Besides, two access operators are provided:

• The variadic template operator() which can take multiple integral arguments or none.
• And the operator[] which takes a single multi-index argument, which can be of size determined at runtime. operator[] also supports access with braced initializers.

Performance

The dynamic nature of xarray over xtensor has a cost. Since the dimension is unknown at build time, the sequences holding shape and strides of xarray instances are heap-allocated, which makes it significantly more expansive than xtensor. Shape and strides of xtensor are stack allocated which makes them more efficient.

More generally, the library implement a promote_shape mechanism at build time to determine the optimal sequence type to hold the shape of an expression.
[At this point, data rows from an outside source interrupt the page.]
/-- EXCLUDE_SET: refused with the status of its first failing check; a disable gives the range base 0 and length 0; an enable
scans the non-FREE grants, completing CONFLICT with the handle of the lowest that overlaps or giving the range its new values
(R148, R149, R152). -/
def Obligations.ExcludeSetWritesTheRange : Prop :=
  ∀ (s : State) (r : CommandRecord) (rest : List CommandRecord), TakeReady s r rest → Passes r .excludeSet →
    s.grants.wf = true →
    (∀ st, firstFailing (excludeSetChecks s r) = some st → exec .excludeSet s = .next (endedTake s.quiet rest r st none)) ∧
    (firstFailing (excludeSetChecks s r) = none →
      let x : RangeIx := Fin.ofNat 4 r.c5.toNat
      let u := integrityScan s.quiet
      let overlaps (i : SlotIx) : Prop := (s.grant i).state ≠ .free ∧
        (s.grant i).base.toNat < r.c2.toNat + r.c3.toNat ∧ r.c2.toNat < (s.grant i).base.toNat + (s.grant i).length
      (r.c5.getLsbD 8 = false → exec .excludeSet s = .next (completedTake
        { s.quiet with ranges := s.ranges.set x ⟨false, 0, 0⟩ } rest (completionOf r .ok none .absent))) ∧
      (r.c5.getLsbD 8 = true → (∀ i, ¬ overlaps i) → exec .excludeSet s = .next (stopProcessor (completedTake
        { u with ranges := s.ranges.set x ⟨true, r.c2, r.c3.toNat⟩ } rest (completionOf r .ok none .absent)))) ∧
      (r.c5.getLsbD 8 = true → ∀ i, overlaps i → (∀ j, j < i → ¬ overlaps j) → exec .excludeSet s =
        .next (stopProcessor (completedTake u rest
          (completionOf r .conflict none (.conflicting (mkHandle i (s.grant i).generation)))))))

/-- FREEZE raises the level or keeps it, and CONFIGURE writes its five values, the period code as pending; each completes with
the status of its first failing check otherwise (R120, R151, R152, R154). -/
def Obligations.FreezeAndConfigureWriteTheirValues : Prop :=
  ∀ (s : State) (r : CommandRecord) (rest : List CommandRecord), TakeReady s r rest →
    let ok := completionOf r .ok none .absent
    let severity (bit : Nat) : Severity := if r.c5.getLsbD bit then .fatal else .nonfatal
    (Passes r .freeze →
      (∀ st, firstFailing (freezeChecks s r) = some st → exec .freeze s = .next (endedTake s.quiet rest r st none)) ∧
      (firstFailing (freezeChecks s r) = none →
        exec .freeze s = .next (completedTake { s.quiet with freezeLevel := Fin.ofNat 3 r.c5.toNat } rest ok))) ∧
    (Passes r .configure →
      (∀ st, firstFailing (configureChecks s r) = some st →
        exec .configure s = .next (endedTake s.quiet rest r st none)) ∧
      (firstFailing (configureChecks s r) = none → exec .configure s = .next (completedTake { s.quiet with
        clock := { s.clock with pending := some (Fin.ofNat 4 r.c5.toNat) }
        config := { drainTimeout := r.c5.toNat / 2 ^ 16, integrity := severity 3, stray := severity 4
                    abandon := severity 5 } } rest ok)))

/-! ## The service port -/

/-- STATUS_READ, ERROR_READ and AGENT_READ: at the completing byte the port enters ANSWER with DONE and the snapshot, and
nothing else changes; an agent byte above 15 is answered BAD_FRAME (R168, R169, R170, R172, R183). That bits which R183 does
not list are sent as 0, and the class and detail of an empty first error too, is the model's choice (log entries 24, 25). -/
def Obligations.SnapshotsOfStatusErrorsAndAgents : Prop :=
  ∀ s : State, s.inReset = false → s.service.frame = .command →
    let byte (n : Nat) : Byte := BitVec.ofNat 8 n
    let answer (received bytes : List Byte) : State := { s.quiet with
      service := { frame := .answer, received := received, answer := bytes, sent := 0 }
      out := ⟨[], [], some 0⟩ }
    (s.service.received = [] →
      exec .statusRead s = .next (answer [0x01] [0x5A,
        byte (128 * runCode s.runState + 16 * procCode s.processor.state + s.freezeLevel.val),
        byte s.commandQueue.length, byte s.responseQueue.length, byte s.reserved,
        byte (s.freeList.length / 256), byte s.freeList.length, byte s.openCount,
        byte (s.level .issued), byte (s.level .abandoned), byte (s.level .empty)]) ∧
      exec .errorRead s = .next (answer [0x02] (match s.errors.first with
        | none => [0x5A, byte (s.errors.integrity.toNat + 2 * s.errors.stray.toNat + 4 * s.errors.abandon.toNat
            + 8 * s.errors.further.toNat), 0, 0]
        | some e => [0x5A, byte (s.errors.integrity.toNat + 2 * s.errors.stray.toNat + 4 * s.errors.abandon.toNat
            + 8 * s.errors.further.toNat + 16 + 32 * errorCode e.errorClass), byte (e.detail / 256), byte e.detail]))) ∧
    (s.service.received = [0x03] → ∀ b : Byte,
      (16 ≤ b.toNat → exec (.agentRead b) s = .next (answer [0x03, b] [0x0F])) ∧
      ∀ a : AgentIx, b.toNat = a.val → exec (.agentRead b) s = .next (answer [0x03, b] ([0x5A,
        byte (agentCode s.agents[a].state + 4 * s.agents[a].hold.toNat + 8 * s.agents[a].autoQuarantine.toNat
          + 16 * s.faultSlots[a].isSome.toNat + 32 * ((s.faultSlots[a].map HeldFault.more).getD false).toNat),
        byte (s.agents[a].quota / 256), byte s.agents[a].quota, byte s.agents[a].limit,
        byte (s.grantCount a / 256), byte (s.grantCount a), byte (s.outstanding a)] ++ match s.faultSlots[a] with
          | none => List.replicate 10 0
          | some f => [byte (faultCode f.kind), byte (f.handle.toNat / 256), byte f.handle.toNat,
              byte (f.offset.toNat / 2 ^ 24), byte (f.offset.toNat / 2 ^ 16), byte (f.offset.toNat / 2 ^ 8),
              byte f.offset.toNat, byte (f.length / 256), byte f.length,
              byte (accessCode f.accessKind + 16 * f.tag.toNat)])))

/-- GRANT_READ: BAD_FRAME for an index above 1023, REFUSED at freeze level 2, and otherwise DONE with the slot record; a
mismatch on an undamaged non-FREE slot is recorded and shown, and may stop the device. So in both run states (R18, R162,
R169, R173, R175, R183). That bits which R183 does not list are sent as 0 is the model's choice (log entry 24). -/
def Obligations.GrantReadReportsTheSlot : Prop :=
  ∀ (s : State) (hi lo : Byte), s.inReset = false → s.service.frame = .command → s.service.received = [0x04, hi] →
    let index := hi.toNat * 256 + lo.toNat
    let byte (n : Nat) : Byte := BitVec.ofNat 8 n
    let answered (u : State) (bytes : List Byte) : State := { u with
      service := { frame := .answer, received := [0x04, hi, lo], answer := bytes, sent := 0 }
      out := ⟨[], [], some 0⟩ }
    (1024 ≤ index → exec (.grantRead lo) s = .next (answered s [0x0F])) ∧
    ∀ i : SlotIx, index = i.val →
      (s.freezeLevel = 2 → exec (.grantRead lo) s = .next (answered s [0x3C])) ∧
      (s.freezeLevel ≠ 2 →
        let u := if (s.grant i).state = .free then s else integrityRead i s
        let g := u.grant i
        exec (.grantRead lo) s = .next (stopProcessor (answered u ([0x5A,
          byte (64 * grantCode g.state + g.generation.toNat),
          byte (16 * g.grantee.val + g.rights.read.toNat + 2 * g.rights.write.toNat + 4 * g.rights.delegable.toNat),
          byte (g.depth % 4 + 4 * g.damaged.toNat + 8 * g.noticeOwed.isSome.toNat + 16 * g.parent.isSome.toNat
            + 32 * g.lease.isSome.toNat),
          byte (g.base.toNat / 2 ^ 24), byte (g.base.toNat / 2 ^ 16), byte (g.base.toNat / 2 ^ 8), byte g.base.toNat,
          byte (g.length / 2 ^ 24), byte (g.length / 2 ^ 16), byte (g.length / 2 ^ 8), byte g.length,
          byte (g.ownerLabel.toNat / 256), byte g.ownerLabel.toNat,
          byte ((g.parent.map Fin.val).getD 0 / 256), byte ((g.parent.map Fin.val).getD 0),
          byte (g.lease.getD 0 / 2 ^ 16), byte (g.lease.getD 0 / 256), byte (g.lease.getD 0),
          byte (s.inFlight i), byte (g.children.length / 256), byte g.children.length]
          ++ g.children.flatMap fun c => [byte (c.val / 256), byte c.val]))))

/-- HOLD and UNHOLD set and clear the named agent's hold and answer with its state and hold as they stood before; an agent
byte above 15, and an opcode that names no transaction, are answered BAD_FRAME with no effect (R140, R169, R170, R174,
R183). That the bits of the answer's byte which R183 does not list are sent as 0 is the model's choice (log entry 24). -/
def Obligations.HoldUnholdAndBadFrames : Prop :=
  ∀ (s : State) (b : Byte), s.inReset = false → s.service.frame = .command →
    let answered (u : State) (received bytes : List Byte) : State := { u with
      service := { frame := .answer, received := received, answer := bytes, sent := 0 }
      out := ⟨[], [], some 0⟩ }
    (∀ a : AgentIx, b.toNat = a.val →
      let before : Byte := BitVec.ofNat 8 (agentCode s.agents[a].state + 4 * s.agents[a].hold.toNat)
      (s.service.received = [0x05] → exec (.hold b) s = .next
        (answered { s with agents := s.agents.set a { s.agents[a] with hold := true } } [0x05, b] [0x5A, before])) ∧
      (s.service.received = [0x06] → exec (.unhold b) s = .next
        (answered { s with agents := s.agents.set a { s.agents[a] with hold := false } } [0x06, b] [0x5A, before]))) ∧
    (16 ≤ b.toNat →
      (s.service.received = [0x05] → exec (.hold b) s = .next (answered s [0x05, b] [0x0F])) ∧
      (s.service.received = [0x06] → exec (.unhold b) s = .next (answered s [0x06, b] [0x0F]))) ∧
    (s.service.received = [] → b.toNat = 0 ∨ 7 ≤ b.toNat → exec (.badFrame b) s = .next (answered s [b] [0x0F]))

/-- CS# and full bytes: CS_ASSERTED opens a frame from IDLE, CS_DEASSERTED returns to IDLE from any frame state, a full byte
is ignored in IDLE and IGNORING, sends the next answer byte in ANSWER, and in COMMAND is kept or, where it completes the
frame, is judged as the transaction's own row judges it (R168, R169, R171, R176). That the bytes, the answer and the position
are empty in IDLE, and that the position stays at the answer's end, is the model's choice (log entry 9); so is that a full byte
and the transaction's own row answer alike (log entry 17). -/
def Obligations.FramesOpenReceiveAndClose : Prop :=
  ∀ s : State,
    (exec .csDeasserted s = .next { s.quiet with csAsserted := false, service := ⟨.idle, [], [], 0⟩ }) ∧
    (s.inReset = true ∨ s.service.frame ≠ .idle → exec .csAsserted s = .next { s.quiet with csAsserted := true }) ∧
    (s.inReset = false →
      (s.service.frame = .idle → exec .csAsserted s =
        .next { s.quiet with csAsserted := true, service := ⟨.command, [], [], 0⟩ }) ∧
      ∀ b : Byte,
        (s.service.frame = .idle → exec (.fullByteReceived b) s = .next s.quiet) ∧
        (s.service.frame = .ignoring → exec (.fullByteReceived b) s = .next { s with out := ⟨[], [], some 0⟩ }) ∧
        (s.service.frame = .answer → ∀ x, s.service.answer[s.service.sent]? = some x →
          exec (.fullByteReceived b) s = .next { s with
            service := { s.service with sent := s.service.sent + 1 }, out := ⟨[], [], some x⟩ }) ∧
        (s.service.frame = .answer → s.service.answer.length ≤ s.service.sent →
          exec (.fullByteReceived b) s = .next { s with out := ⟨[], [], some 0⟩ }) ∧
        (s.service.frame = .command → s.service.received = [] →
          (b = 0x01 → exec (.fullByteReceived b) s = exec .statusRead s) ∧
          (b = 0x02 → exec (.fullByteReceived b) s = exec .errorRead s) ∧
          (3 ≤ b.toNat → b.toNat ≤ 6 → exec (.fullByteReceived b) s = .next { s with
            service := { s.service with received := [b] }, out := ⟨[], [], some 0⟩ }) ∧
          (b.toNat = 0 ∨ 7 ≤ b.toNat → exec (.fullByteReceived b) s = exec (.badFrame b) s)) ∧
        (s.service.frame = .command →
          (s.service.received = [0x03] → exec (.fullByteReceived b) s = exec (.agentRead b) s) ∧
          (s.service.received = [0x05] → exec (.fullByteReceived b) s = exec (.hold b) s) ∧
          (s.service.received = [0x06] → exec (.fullByteReceived b) s = exec (.unhold b) s) ∧
          (s.service.received = [0x04] → exec (.fullByteReceived b) s = .next { s with
            service := { s.service with received := [0x04, b] }, out := ⟨[], [], some 0⟩ }) ∧
          ∀ hi, s.service.received = [0x04, hi] → exec (.fullByteReceived b) s = exec (.grantRead b) s))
The shape type of a broadcasting expression whose members have a dimensionality determined at compile time will have a stack allocated shape. If a single member of a broadcasting expression has a dynamic dimension (for example an xarray), it bubbles up to entire broadcasting expression which will have a heap allocated shape. The same hold for views, broadcast expressions, etc...
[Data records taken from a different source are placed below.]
/-! ### State.respondAll -/

@[simp] theorem State.respondAll_inReset (s : State) (rs : List LaneResponse) :
    (s.respondAll rs).inReset = s.inReset := rfl
@[simp] theorem State.respondAll_grants (s : State) (rs : List LaneResponse) :
    (s.respondAll rs).grants = s.grants := rfl
@[simp] theorem State.respondAll_freeList (s : State) (rs : List LaneResponse) :
    (s.respondAll rs).freeList = s.freeList := rfl
@[simp] theorem State.respondAll_lanes (s : State) (rs : List LaneResponse) : (s.respondAll rs).lanes = s.lanes := rfl
@[simp] theorem State.respondAll_lanePointer (s : State) (rs : List LaneResponse) :
    (s.respondAll rs).lanePointer = s.lanePointer := rfl
@[simp] theorem State.respondAll_tracker (s : State) (rs : List LaneResponse) :
    (s.respondAll rs).tracker = s.tracker := rfl
@[simp] theorem State.respondAll_commandQueue (s : State) (rs : List LaneResponse) :
    (s.respondAll rs).commandQueue = s.commandQueue := rfl
@[simp] theorem State.respondAll_staging (s : State) (rs : List LaneResponse) :
    (s.respondAll rs).staging = s.staging := rfl
@[simp] theorem State.respondAll_pushRefused (s : State) (rs : List LaneResponse) :
    (s.respondAll rs).pushRefused = s.pushRefused := rfl
@[simp] theorem State.respondAll_responseQueue (s : State) (rs : List LaneResponse) :
    (s.respondAll rs).responseQueue = s.responseQueue := rfl
@[simp] theorem State.respondAll_reserved (s : State) (rs : List LaneResponse) :
    (s.respondAll rs).reserved = s.reserved := rfl
@[simp] theorem State.respondAll_processor (s : State) (rs : List LaneResponse) :
    (s.respondAll rs).processor = s.processor := rfl
@[simp] theorem State.respondAll_retire (s : State) (rs : List LaneResponse) :
    (s.respondAll rs).retire = s.retire := rfl
@[simp] theorem State.respondAll_clock (s : State) (rs : List LaneResponse) : (s.respondAll rs).clock = s.clock := rfl
@[simp] theorem State.respondAll_agents (s : State) (rs : List LaneResponse) :
    (s.respondAll rs).agents = s.agents := rfl
@[simp] theorem State.respondAll_faultSlots (s : State) (rs : List LaneResponse) :
    (s.respondAll rs).faultSlots = s.faultSlots := rfl
@[simp] theorem State.respondAll_faultSelect (s : State) (rs : List LaneResponse) :
    (s.respondAll rs).faultSelect = s.faultSelect := rfl
@[simp] theorem State.respondAll_ranges (s : State) (rs : List LaneResponse) :
    (s.respondAll rs).ranges = s.ranges := rfl
@[simp] theorem State.respondAll_freezeLevel (s : State) (rs : List LaneResponse) :
    (s.respondAll rs).freezeLevel = s.freezeLevel := rfl
@[simp] theorem State.respondAll_config (s : State) (rs : List LaneResponse) :
    (s.respondAll rs).config = s.config := rfl
@[simp] theorem State.respondAll_errors (s : State) (rs : List LaneResponse) :
    (s.respondAll rs).errors = s.errors := rfl
@[simp] theorem State.respondAll_runState (s : State) (rs : List LaneResponse) :
    (s.respondAll rs).runState = s.runState := rfl
@[simp] theorem State.respondAll_intEnable (s : State) (rs : List LaneResponse) :
    (s.respondAll rs).intEnable = s.intEnable := rfl
@[simp] theorem State.respondAll_service (s : State) (rs : List LaneResponse) :
    (s.respondAll rs).service = s.service := rfl
@[simp] theorem State.respondAll_csAsserted (s : State) (rs : List LaneResponse) :
    (s.respondAll rs).csAsserted = s.csAsserted := rfl
@[simp] theorem State.respondAll_out (s : State) (rs : List LaneResponse) :
    (s.respondAll rs).out = { s.out with responses := s.out.responses ++ rs } := rfl
@[simp] theorem State.respondAll_freeDraws (s : State) (rs : List LaneResponse) :
    (s.respondAll rs).freeDraws = s.freeDraws := rfl
@[simp] theorem State.respondAll_pending (s : State) (rs : List LaneResponse) :
    (s.respondAll rs).pending = s.pending := rfl

end Sys2Proof.Machine
end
Therefore, when building an application with xtensor, we recommend using statically dimensioned containers whenever possible to improve the overall performance of the application.

Python bindings

The xtensor-python project provides the implementation of two xtensor containers, pyarray and pytensor which effectively wrap numpy arrays, allowing inplace modification, including reshapes.

Building and Running the Tests

Building the tests requires the GTest testing framework and cmake.
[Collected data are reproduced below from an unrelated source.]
/-- Settles O46: the listed causes are the model's, in the order of their bits. -/
theorem interruptLineFollowsTheCauses : Obligations.InterruptLineFollowsTheCauses := by
  intro s causes
  have listed : Cause.all.map (causePresent s) = causes := by
    simp only [Cause.all, List.map_cons, List.map_nil, causePresent_response, causePresent_fault]
    rfl
  rw [← listed]
  refine ⟨(intAsserted_iff s).trans (and_congr_right fun _ => ⟨?_, ?_⟩), fun running n _ => ?_⟩
  · rintro ⟨c, present, enabled⟩
    exact ⟨c.bit, c.bit_lt, present_getElem?_eq_some.mpr ⟨c, rfl, present⟩, enabled⟩
  · rintro ⟨n, -, shown, enabled⟩
    obtain ⟨c, rfl, present⟩ := present_getElem?_eq_some.mp shown
    exact ⟨c, present, enabled⟩
  · rw [readRegister_of_running running]
    exact intCause_getLsbD s n

end Sys2Proof.Machine
end

section
/-! The service port: frames (R168, R169, R171, R176) and the snapshots of STATUS_READ, ERROR_READ and AGENT_READ (R172,
R183). -/

namespace Sys2Proof.Machine

/-! ## A full byte, by the frame state (R168) -/

theorem execFullByteReceived_of_running {s : State} (b : Byte) (running : s.inReset = false) :
    exec (.fullByteReceived b) s = .next (receiveByte b s.quiet) := happening_of_running running

theorem receiveByte_idle {s : State} (b : Byte) (frame : s.service.frame = .idle) : receiveByte b s = s := by
  unfold receiveByte; rw [frame]

theorem receiveByte_command {s : State} (b : Byte) (frame : s.service.frame = .command) :
    receiveByte b s = commandByte b s := by
  unfold receiveByte; rw [frame]

theorem receiveByte_answer {s : State} (b : Byte) (frame : s.service.frame = .answer) : receiveByte b s = answerByte s := by
  unfold receiveByte; rw [frame]

theorem receiveByte_ignoring {s : State} (b : Byte) (frame : s.service.frame = .ignoring) :
    receiveByte b s = s.sendMiso 0 := by
  unfold receiveByte; rw [frame]

/-! ## The answer sent byte by byte (R171) -/

theorem answerByte_of_next {s : State} {x : Byte} (next : s.service.answer[s.service.sent]? = some x) :
    answerByte s = (s.setService { s.service with sent := s.service.sent + 1 }).sendMiso x := by
  unfold answerByte; rw [next]

theorem answerByte_at_end {s : State} (sent : s.service.answer.length ≤ s.service.sent) : answerByte s = s.sendMiso 0 := by
  unfold answerByte; rw [List.getElem?_eq_none sent]

/-! ## The opcode byte of a frame (R169) -/

theorem commandByte_statusRead {s : State} (arrived : s.service.received = []) :
    commandByte 0x01 s = judgeStatusRead s := by
  unfold commandByte; rw [arrived]; rfl

theorem commandByte_errorRead {s : State} (arrived : s.service.received = []) :
    commandByte 0x02 s = judgeErrorRead s := by
  unfold commandByte; rw [arrived]; rfl

/-- The opcodes of the four transactions that take arguments are kept. -/
theorem commandByte_keeps_opcode {s : State} {b : Byte} (arrived : s.service.received = []) (low : 3 ≤ b.toNat)
    (high : b.toNat ≤ 6) : commandByte b s = keepByte b s := by
  unfold commandByte
  rw [arrived]
  obtain code | code | code | code : b.toNat = 3 ∨ b.toNat = 4 ∨ b.toNat = 5 ∨ b.toNat = 6 := by omega
  all_goals simp only [code]

theorem commandByte_badFrame {s : State} {b : Byte} (arrived : s.service.received = [])
    (unnamed : b.toNat = 0 ∨ 7 ≤ b.toNat) : commandByte b s = judgeBadFrame b s := by
  unfold commandByte
  rw [arrived]
  dsimp only
  split
  case h_7 => rfl
  all_goals omega

/-! ## The argument bytes of a frame (R169) -/

theorem commandByte_agentRead {s : State} (b : Byte) (arrived : s.service.received = [0x03]) :
    commandByte b s = judgeAgentRead b s := by
  unfold commandByte; rw [arrived]; rfl

theorem commandByte_hold {s : State} (b : Byte) (arrived : s.service.received = [0x05]) :
    commandByte b s = judgeHold 0x05 true b s := by
  unfold commandByte; rw [arrived]; rfl

theorem commandByte_unhold {s : State} (b : Byte) (arrived : s.service.received = [0x06]) :
    commandByte b s = judgeHold 0x06 false b s := by
  unfold commandByte; rw [arrived]; rfl

theorem commandByte_keeps_index {s : State} (b : Byte) (arrived : s.service.received = [0x04]) :
    commandByte b s = keepByte b s := by
  unfold commandByte; rw [arrived]; rfl

theorem commandByte_grantRead {s : State} {hi : Byte} (b : Byte) (arrived : s.service.received = [0x04, hi]) :
    commandByte b s = judgeGrantRead hi b s := by
  unfold commandByte; rw [arrived]

/-! ## A transaction's own row (R169, R170) -/

theorem execStatusRead_eq {s : State} (running : s.inReset = false) (frame : s.service.frame = .command)
    (arrived : s.service.received = []) : exec .statusRead s = .next (judgeStatusRead s.quiet) :=
  judgedAfter_happens running frame arrived

theorem execErrorRead_eq {s : State} (running : s.inReset = false) (frame : s.service.frame = .command)
    (arrived : s.service.received = []) : exec .errorRead s = .next (judgeErrorRead s.quiet) :=
  judgedAfter_happens running frame arrived

theorem execAgentRead_eq {s : State} (b : Byte) (running : s.inReset = false) (frame : s.service.frame = .command)
    (arrived : s.service.received = [0x03]) : exec (.agentRead b) s = .next (judgeAgentRead b s.quiet) :=
  judgedAfter_happens running frame arrived

theorem execBadFrame_eq {s : State} {b : Byte} (running : s.inReset = false) (frame : s.service.frame = .command)
    (arrived : s.service.received = []) (unnamed : b.toNat = 0 ∨ 7 ≤ b.toNat) :
    exec (.badFrame b) s = .next (judgeBadFrame b s.quiet) := by
  simp only [exec, execBadFrame, (namesNoTransaction_iff b).mpr unnamed, if_true]
  exact judgedAfter_happens running frame arrived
gtest and cmake are available as a packages for most linux distributions. Besides, they can also be installed with the conda package manager (even on windows):

conda install -c conda-forge gtest cmake

Once gtest and cmake are installed, you can build and run the tests:

mkdir build
cd build
cmake -DBUILD_TESTS=ON ../
make xtest

You can also use CMake to download the source of gtest, build it, and use the generated libraries:

mkdir build
cd build
cmake -DBUILD_TESTS=ON -DDOWNLOAD_GTEST=ON ../
make xtest

In the context of continuous integration with Travis CI, tests are run in a conda environment, which can be activated with

cd test
conda env create -f ./test-environment.yml
source activate test-xtensor
cd ..
cmake -DBUILD_TESTS=ON .
make xtest

Building the HTML Documentation

xtensor's documentation is built with three tools

• doxygen
• sphinx
• breathe

While doxygen must be installed separately, you can install breathe by typing

pip install breathe

Breathe can also be installed with conda

conda install -c conda-forge breathe

Finally, build the documentation with

make html

from the docs subdirectory.

License

We use a shared copyright model that enables all contributors to maintain the copyright on their contributions.

This software is licensed under the BSD-3-Clause license. See the LICENSE file for details.